Strong carbon reductions will be a boon for our economy and climate


By leading the nation in reducing climate disruption-causing carbon pollution, New Hampshire along with the other Regional Greenhouse Gas Initiative (RGGI) states have already achieved public health benefits exceeding $10 billion, more than $2.9 billion in new economic value, and more than 30,000 new job-years of work throughout the region thanks to the program. Now, New Hampshire has an opportunity to build on RGGI’s track record of success by setting an example for the other RGGI states to follow.

Currently, RGGI is determining the future of the program as it explores possible paths to reduce carbon pollution in the region through 2030. Critically, all of the states involved in RGGI – the nation’s first regional program to limit carbon pollution from power plants – have already set ambitious economy-wide goals to reduce carbon pollution through 2030, and now they need the regional support to make those pledges a reality.

This process is vital to the economic future of the region as it charts a course for carbon pollution reduction that inevitably, power producers in all RGGI states must meet.

According to the report, “Investment of RGGI Proceeds Through 2013,” utility customers in New Hampshire received $9.7 million in direct bill assistance.
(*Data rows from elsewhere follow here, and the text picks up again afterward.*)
/-- R119 to R122: comparison, selection, moves and predicates. -/
def Obligations.MoveResults : Prop :=
  ∀ (s : State) (g l : Nat) (t : Thread) (f : FullWord) (a b : W32),
    AtWord s g l t f.pred f.s → Calm s g →
    Within s g f.a → Within s g f.b → Holds t f.a a → Holds t f.b b →
    (∀ cond, cond < 6 → Plain f 0x04 cond → f.c = 0 → f.d.toNat < 8 →
      exec (.setc f) s = .next (did s g l f.s (setP f.d.toNat (holdsCond cond a b)))) ∧
    (∀ x, Plain f 0x00 0 → f.c.toNat < 8 → readP t f.c.toNat = ⟨x, false⟩ → Within s g f.d →
      exec (.sel f) s = .next (did s g l f.s (setV f.d (if x then a else b)))) ∧
    (Plain f 0x00 0 → f.b = 0 → f.c = 0 → Within s g f.d →
      exec (.mov f) s = .next (did s g l f.s (setV f.d a))) ∧
    (Plain f 0x00 1 → f.b = 0 → f.c = 0 → f.d.toNat < 4 →
      exec (.mov f) s = .next (did s g l f.s fun t => writeX t f.d.toNat (a.setWidth 8))) ∧
    (Plain f 0x00 0 → f.b = 0 → f.c = 0 → f.d.toNat < 8 →
      exec (.pset f) s = .next (did s g l f.s (setP f.d.toNat (a != 0)))) ∧
    (Plain f 0x00 1 → f.b = 0 → f.c = 0 → f.d.toNat < 8 →
      exec (.pset f) s = .next (did s g l f.s (setP f.d.toNat (a.getLsbD 0))))

/-- R122: the predicate instructions, with the inversions NA and NB; poison passes to the result (R18). -/
def Obligations.PredicateResults : Prop :=
  ∀ (s : State) (g l : Nat) (t : Thread) (f : FullWord) (na nb : Bool) (a b : Prd),
    AtWord s g l t f.pred f.s → Calm s g → Plain f 0x00 (na.toNat + 2 * nb.toNat) → f.c = 0 →
    f.d.toNat < 8 → f.a.toNat < 8 → f.b.toNat < 8 → readP t f.a.toNat = a → readP t f.b.toNat = b →
    exec (.pand f) s = .next (did s g l f.s fun t =>
      writeP t f.d.toNat ⟨(a.t != na) && (b.t != nb), a.psn || b.psn⟩) ∧
    exec (.por f) s = .next (did s g l f.s fun t =>
      writeP t f.d.toNat ⟨(a.t != na) || (b.t != nb), a.psn || b.psn⟩) ∧
    exec (.pxor f) s = .next (did s g l f.s fun t =>
      writeP t f.d.toNat ⟨(a.t != na) != (b.t != nb), a.psn || b.psn⟩) ∧
    (na = false → nb = false → f.b = 0 →
      exec (.pnot f) s = .next (did s g l f.s fun t => writeP t f.d.toNat ⟨!a.t, a.psn⟩))

/-- R18, R28, R71, R129: every instruction of opcode groups 0x0 to 0x4 in a lane where the encoding and the kernel admit the
word, the sixteenth of a run with its marker set among them: the operands are read one after the other (a queue operand is
popped, R79), and where no trap arises the words are written, as poison when an operand is poisoned. Nothing else in the
package changes. The register results of a word with a queue operand land later (R72, R79), its predicate result does not (log
entry 41). A push (R79) is left to `QueuesAndAllotment`. Where several sub-codes or registers offend at once, and where a flag
or value is open, the model takes a free value (log entries 5 and 30). -/
def Obligations.LaneArithmetic : Prop :=
  ∀ (s s1 s2 s3 : State) (g l : Nat) (t : Thread) (i : Instr) (op : R75Op) (ds : List Nat) (a b c ws : List Word),
    r75Op i = some op → AtWord s g l t op.f.pred op.f.s → Calm s g → r75Pre op.row op.f (taken s) g l = none →
    (omodeOf op.f ≠ 4 ∨ oselOf op.f ≠ 3) → destRegs op.row op.f (nreqOf s g) t = .ok ds →
    readOperand op.row op.f (taken s) g l t 0 = .words s1 a →
    readOperand op.row op.f s1 g l t 1 = .words s2 b →
    readOperand op.row op.f s2 g l t 2 = .words s3 c → getG s3 g = getG s g →
    let o := op.run ⟨op.f, a, b, c, t⟩
    let psn := (a ++ b ++ c).any isPoison || (op.row.regs.any fun n => isPoison (readV t n)) ||
      op.row.preds.any fun p => (readP t p).psn
    o.trap = none → (psn = true ∨ o.bad = none) → settleAll psn o.words = some ws →
    let done := modT s3 g l (commit (if popsQueue op.f then some s3.cycle else none) psn (ds.zip ws) o)
    exec i s = .next (past (if popsQueue op.f then qFlag done g l (fieldAt op.f (oselOf op.f)) false else done) g l op.f.s)

/-- R77, R78, R80, R121: the operand modes, through `mov` of operand A: an indirect register, a codebook entry, a uniform
register and an 8-bit immediate. -/
def Obligations.OperandModes : Prop :=
  ∀ (s : State) (g l : Nat) (t : Thread) (f : FullWord) (v : W32),
    AtWord s g l t f.pred f.s → Calm s g → Within s g f.d → f.b = 0 →
    (∀ n : Nat, Moded f 0x00 1 0 0 → f.c = 0 → n < nreqOf s g → n ≠ 255 →
      (n : Int) = (readX t (f.a.toNat / 64)).toNat + (f.a.setWidth 6).toInt → readV t n = gen v →
      exec (.mov f) s = .next (did s g l f.s (setV f.d v))) ∧
    (∀ (idx : W32) (i : Nat) (e : CbEntry), Moded f 0x00 2 0 0 → Within s g f.a → Holds t f.a idx →
      (f.c.getLsbD 2 && !f.c.getLsbD 3) = false → ownsBank s g (f.c.toNat / 16) = true →
      i = (if f.c.getLsbD 3 then idx.toNat / 16 ^ (f.c.toNat % 8) % 16 else idx.toNat / 256 ^ (f.c.toNat % 8) % 256) →
      bankEntry s (coreOf s g) (f.c.toNat / 16) i = e → entryTrap e = none →
      exec (.mov f) s = .next (did s g l f.s (setV f.d e.val))) ∧
    (∀ W : Wg, Moded f 0x00 5 0 0 → f.c = 0 → f.a.toNat < 32 → wgOf s g = some W → W.g.getD f.a.toNat .zero = gen v →
      exec (.mov f) s = .next (did s g l f.s (setV f.d v))) ∧
    (Moded f 0x00 6 0 0 → f.c = 0 → exec (.mov f) s = .next (did s g l f.s (setV f.d (f.a.signExtend 32))))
The funds also helped to weatherize 444 income-eligible homes, complete with a heating system if theirs had failed, and upgraded 455 business and municipalities to highly efficient equipment. The projected lifetime energy savings of these upgrades is expected to be roughly $83 million.
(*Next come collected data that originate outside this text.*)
/-! ### modT -/

section
variable (s : State) (g l : Nat) (f : Thread → Thread)
@[simp] theorem modT_cycle : (modT s g l f).cycle = s.cycle := rfl
@[simp] theorem modT_epoch : (modT s g l f).epoch = s.epoch := rfl
@[simp] theorem modT_free : (modT s g l f).free = s.free := rfl
@[simp] theorem modT_uid : (modT s g l f).uid = s.uid := rfl
@[simp] theorem modT_agenda : (modT s g l f).agenda = s.agenda := rfl
@[simp] theorem modT_subj : (modT s g l f).subj = s.subj := rfl
@[simp] theorem modT_turn : (modT s g l f).turn = s.turn := rfl
@[simp] theorem modT_coach : (modT s g l f).coach = s.coach := rfl
@[simp] theorem modT_issued : (modT s g l f).issued = s.issued := rfl
@[simp] theorem modT_power : (modT s g l f).power = s.power := rfl
@[simp] theorem modT_groups : (modT s g l f).groups = amod s.groups g fun G => { G with threads := lmod G.threads l f } := rfl
@[simp] theorem modT_wgs : (modT s g l f).wgs = s.wgs := rfl
@[simp] theorem modT_gangs : (modT s g l f).gangs = s.gangs := rfl
@[simp] theorem modT_grids : (modT s g l f).grids = s.grids := rfl
@[simp] theorem modT_bars : (modT s g l f).bars = s.bars := rfl
@[simp] theorem modT_barLog : (modT s g l f).barLog = s.barLog := rfl
@[simp] theorem modT_queues : (modT s g l f).queues = s.queues := rfl
@[simp] theorem modT_shadow : (modT s g l f).shadow = s.shadow := rfl
@[simp] theorem modT_banks : (modT s g l f).banks = s.banks := rfl
@[simp] theorem modT_bankPart : (modT s g l f).bankPart = s.bankPart := rfl
@[simp] theorem modT_accPart : (modT s g l f).accPart = s.accPart := rfl
@[simp] theorem modT_bankWrites : (modT s g l f).bankWrites = s.bankWrites := rfl
@[simp] theorem modT_tiles : (modT s g l f).tiles = s.tiles := rfl
@[simp] theorem modT_resvs : (modT s g l f).resvs = s.resvs := rfl
@[simp] theorem modT_accs : (modT s g l f).accs = s.accs := rfl
@[simp] theorem modT_carriages : (modT s g l f).carriages = s.carriages := rfl
@[simp] theorem modT_mfills : (modT s g l f).mfills = s.mfills := rfl
@[simp] theorem modT_mdrains : (modT s g l f).mdrains = s.mdrains := rfl
@[simp] theorem modT_copies : (modT s g l f).copies = s.copies := rfl
@[simp] theorem modT_copyStops : (modT s g l f).copyStops = s.copyStops := rfl
@[simp] theorem modT_hbm : (modT s g l f).hbm = s.hbm := rfl
@[simp] theorem modT_parity : (modT s g l f).parity = s.parity := rfl
@[simp] theorem modT_lineKeys : (modT s g l f).lineKeys = s.lineKeys := rfl
@[simp] theorem modT_podMem : (modT s g l f).podMem = s.podMem := rfl
@[simp] theorem modT_hostMem : (modT s g l f).hostMem = s.hostMem := rfl
@[simp] theorem modT_xs : (modT s g l f).xs = s.xs := rfl
@[simp] theorem modT_cs : (modT s g l f).cs = s.cs := rfl
@[simp] theorem modT_ks : (modT s g l f).ks = s.ks := rfl
@[simp] theorem modT_ob : (modT s g l f).ob = s.ob := rfl
@[simp] theorem modT_l2 : (modT s g l f).l2 = s.l2 := rfl
@[simp] theorem modT_dcache : (modT s g l f).dcache = s.dcache := rfl
@[simp] theorem modT_icache : (modT s g l f).icache = s.icache := rfl
@[simp] theorem modT_wc : (modT s g l f).wc = s.wc := rfl
@[simp] theorem modT_tlb : (modT s g l f).tlb = s.tlb := rfl
@[simp] theorem modT_walks : (modT s g l f).walks = s.walks := rfl
@[simp] theorem modT_syncRecs : (modT s g l f).syncRecs = s.syncRecs := rfl
@[simp] theorem modT_syncWaits : (modT s g l f).syncWaits = s.syncWaits := rfl
@[simp] theorem modT_armings : (modT s g l f).armings = s.armings := rfl
@[simp] theorem modT_ctrls : (modT s g l f).ctrls = s.ctrls := rfl
@[simp] theorem modT_parts : (modT s g l f).parts = s.parts := rfl
@[simp] theorem modT_streams : (modT s g l f).streams = s.streams := rfl
@[simp] theorem modT_tasks : (modT s g l f).tasks = s.tasks := rfl
@[simp] theorem modT_windows : (modT s g l f).windows = s.windows := rfl
@[simp] theorem modT_pipes : (modT s g l f).pipes = s.pipes := rfl
@[simp] theorem modT_images : (modT s g l f).images = s.images := rfl
@[simp] theorem modT_dies : (modT s g l f).dies = s.dies := rfl
@[simp] theorem modT_ifaces : (modT s g l f).ifaces = s.ifaces := rfl
@[simp] theorem modT_ultins : (modT s g l f).ultins = s.ultins := rfl
@[simp] theorem modT_inboxes : (modT s g l f).inboxes = s.inboxes := rfl
@[simp] theorem modT_replies : (modT s g l f).replies = s.replies := rfl
@[simp] theorem modT_ports : (modT s g l f).ports = s.ports := rfl
@[simp] theorem modT_keySlots : (modT s g l f).keySlots = s.keySlots := rfl
@[simp] theorem modT_podKeys : (modT s g l f).podKeys = s.podKeys := rfl
@[simp] theorem modT_podBars : (modT s g l f).podBars = s.podBars := rfl
@[simp] theorem modT_session : (modT s g l f).session = s.session := rfl
@[simp] theorem modT_jobKey : (modT s g l f).jobKey = s.jobKey := rfl
@[simp] theorem modT_flash : (modT s g l f).flash = s.flash := rfl
@[simp] theorem modT_alarm : (modT s g l f).alarm = s.alarm := rfl
@[simp] theorem modT_pkg : (modT s g l f).pkg = s.pkg := rfl
@[simp] theorem modT_pod : (modT s g l f).pod = s.pod := rfl
@[simp] theorem modT_hostOut : (modT s g l f).hostOut = s.hostOut := rfl
@[simp] theorem modT_hostErr : (modT s g l f).hostErr = s.hostErr := rfl
@[simp] theorem modT_podOut : (modT s g l f).podOut = s.podOut := rfl
@[simp] theorem modT_sent : (modT s g l f).sent = s.sent := rfl
end

/-! ### modWg -/

section
variable (s : State) (w : Nat) (f : Wg → Wg)
@[simp] theorem modWg_cycle : (modWg s w f).cycle = s.cycle := rfl
@[simp] theorem modWg_epoch : (modWg s w f).epoch = s.epoch := rfl
@[simp] theorem modWg_free : (modWg s w f).free = s.free := rfl
@[simp] theorem modWg_uid : (modWg s w f).uid = s.uid := rfl
@[simp] theorem modWg_agenda : (modWg s w f).agenda = s.agenda := rfl
@[simp] theorem modWg_subj : (modWg s w f).subj = s.subj := rfl
@[simp] theorem modWg_turn : (modWg s w f).turn = s.turn := rfl
@[simp] theorem modWg_coach : (modWg s w f).coach = s.coach := rfl
@[simp] theorem modWg_issued : (modWg s w f).issued = s.issued := rfl
@[simp] theorem modWg_power : (modWg s w f).power = s.power := rfl
@[simp] theorem modWg_groups : (modWg s w f).groups = s.groups := rfl
@[simp] theorem modWg_wgs : (modWg s w f).wgs = amod s.wgs w f := rfl
@[simp] theorem modWg_gangs : (modWg s w f).gangs = s.gangs := rfl
@[simp] theorem modWg_grids : (modWg s w f).grids = s.grids := rfl
@[simp] theorem modWg_bars : (modWg s w f).bars = s.bars := rfl
@[simp] theorem modWg_barLog : (modWg s w f).barLog = s.barLog := rfl
@[simp] theorem modWg_queues : (modWg s w f).queues = s.queues := rfl
@[simp] theorem modWg_shadow : (modWg s w f).shadow = s.shadow := rfl
@[simp] theorem modWg_banks : (modWg s w f).banks = s.banks := rfl
@[simp] theorem modWg_bankPart : (modWg s w f).bankPart = s.bankPart := rfl
@[simp] theorem modWg_accPart : (modWg s w f).accPart = s.accPart := rfl
@[simp] theorem modWg_bankWrites : (modWg s w f).bankWrites = s.bankWrites := rfl
@[simp] theorem modWg_tiles : (modWg s w f).tiles = s.tiles := rfl
@[simp] theorem modWg_resvs : (modWg s w f).resvs = s.resvs := rfl
@[simp] theorem modWg_accs : (modWg s w f).accs = s.accs := rfl
@[simp] theorem modWg_carriages : (modWg s w f).carriages = s.carriages := rfl
@[simp] theorem modWg_mfills : (modWg s w f).mfills = s.mfills := rfl
@[simp] theorem modWg_mdrains : (modWg s w f).mdrains = s.mdrains := rfl
@[simp] theorem modWg_copies : (modWg s w f).copies = s.copies := rfl
@[simp] theorem modWg_copyStops : (modWg s w f).copyStops = s.copyStops := rfl
@[simp] theorem modWg_hbm : (modWg s w f).hbm = s.hbm := rfl
@[simp] theorem modWg_parity : (modWg s w f).parity = s.parity := rfl
@[simp] theorem modWg_lineKeys : (modWg s w f).lineKeys = s.lineKeys := rfl
@[simp] theorem modWg_podMem : (modWg s w f).podMem = s.podMem := rfl
@[simp] theorem modWg_hostMem : (modWg s w f).hostMem = s.hostMem := rfl
@[simp] theorem modWg_xs : (modWg s w f).xs = s.xs := rfl
@[simp] theorem modWg_cs : (modWg s w f).cs = s.cs := rfl
@[simp] theorem modWg_ks : (modWg s w f).ks = s.ks := rfl
@[simp] theorem modWg_ob : (modWg s w f).ob = s.ob := rfl
@[simp] theorem modWg_l2 : (modWg s w f).l2 = s.l2 := rfl
@[simp] theorem modWg_dcache : (modWg s w f).dcache = s.dcache := rfl
@[simp] theorem modWg_icache : (modWg s w f).icache = s.icache := rfl
@[simp] theorem modWg_wc : (modWg s w f).wc = s.wc := rfl
@[simp] theorem modWg_tlb : (modWg s w f).tlb = s.tlb := rfl
@[simp] theorem modWg_walks : (modWg s w f).walks = s.walks := rfl
@[simp] theorem modWg_syncRecs : (modWg s w f).syncRecs = s.syncRecs := rfl
@[simp] theorem modWg_syncWaits : (modWg s w f).syncWaits = s.syncWaits := rfl
@[simp] theorem modWg_armings : (modWg s w f).armings = s.armings := rfl
@[simp] theorem modWg_ctrls : (modWg s w f).ctrls = s.ctrls := rfl
@[simp] theorem modWg_parts : (modWg s w f).parts = s.parts := rfl
@[simp] theorem modWg_streams : (modWg s w f).streams = s.streams := rfl
@[simp] theorem modWg_tasks : (modWg s w f).tasks = s.tasks := rfl
@[simp] theorem modWg_windows : (modWg s w f).windows = s.windows := rfl
@[simp] theorem modWg_pipes : (modWg s w f).pipes = s.pipes := rfl
@[simp] theorem modWg_images : (modWg s w f).images = s.images := rfl
@[simp] theorem modWg_dies : (modWg s w f).dies = s.dies := rfl
@[simp] theorem modWg_ifaces : (modWg s w f).ifaces = s.ifaces := rfl
@[simp] theorem modWg_ultins : (modWg s w f).ultins = s.ultins := rfl
@[simp] theorem modWg_inboxes : (modWg s w f).inboxes = s.inboxes := rfl
@[simp] theorem modWg_replies : (modWg s w f).replies = s.replies := rfl
@[simp] theorem modWg_ports : (modWg s w f).ports = s.ports := rfl
@[simp] theorem modWg_keySlots : (modWg s w f).keySlots = s.keySlots := rfl
@[simp] theorem modWg_podKeys : (modWg s w f).podKeys = s.podKeys := rfl
@[simp] theorem modWg_podBars : (modWg s w f).podBars = s.podBars := rfl
@[simp] theorem modWg_session : (modWg s w f).session = s.session := rfl
@[simp] theorem modWg_jobKey : (modWg s w f).jobKey = s.jobKey := rfl
@[simp] theorem modWg_flash : (modWg s w f).flash = s.flash := rfl
@[simp] theorem modWg_alarm : (modWg s w f).alarm = s.alarm := rfl
@[simp] theorem modWg_pkg : (modWg s w f).pkg = s.pkg := rfl
@[simp] theorem modWg_pod : (modWg s w f).pod = s.pod := rfl
@[simp] theorem modWg_hostOut : (modWg s w f).hostOut = s.hostOut := rfl
@[simp] theorem modWg_hostErr : (modWg s w f).hostErr = s.hostErr := rfl
@[simp] theorem modWg_podOut : (modWg s w f).podOut = s.podOut := rfl
@[simp] theorem modWg_sent : (modWg s w f).sent = s.sent := rfl
end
But if we’re to continue this good work, we need to up the ante. Initial analysis by Synapse Energy Economics shows that the RGGI states must achieve at least a 5 percent reduction in carbon pollution from power plants annually from 2020 levels through to 2030 in order to meet their carbon reduction pledges.

According to the Synapse report, achieving states’ 2030 goals in the most cost-effective manner, including reducing power sector emissions by half between 2020 and 2030 would generate about $2 billion in energy savings for consumers in the region and create nearly 5,900 job-years throughout the state.

It is critical that New Hampshire and the RGGI states continue to advocate for a future program structure that will help them meet their state climate goals, reducing pollution from power plants at least 5 percent annually from 2020 levels through 2030.

In so doing, RGGI will give its participating states the necessary tools to make deeper investments in clean energy, energy efficiency and other critical programs while rolling back carbon pollution. Additionally, a strong commitment to carbon pollution reduction gives clean energy developers the market certainty they need to continue moving forward with large renewable energy projects in the region.

New Hampshire and the RGGI region have the opportunity to set the gold standard for the nation in the struggle to turn back the clock on climate pollution. 

Cathy Corkery is New Hampshire chapter director for the Sierra Club.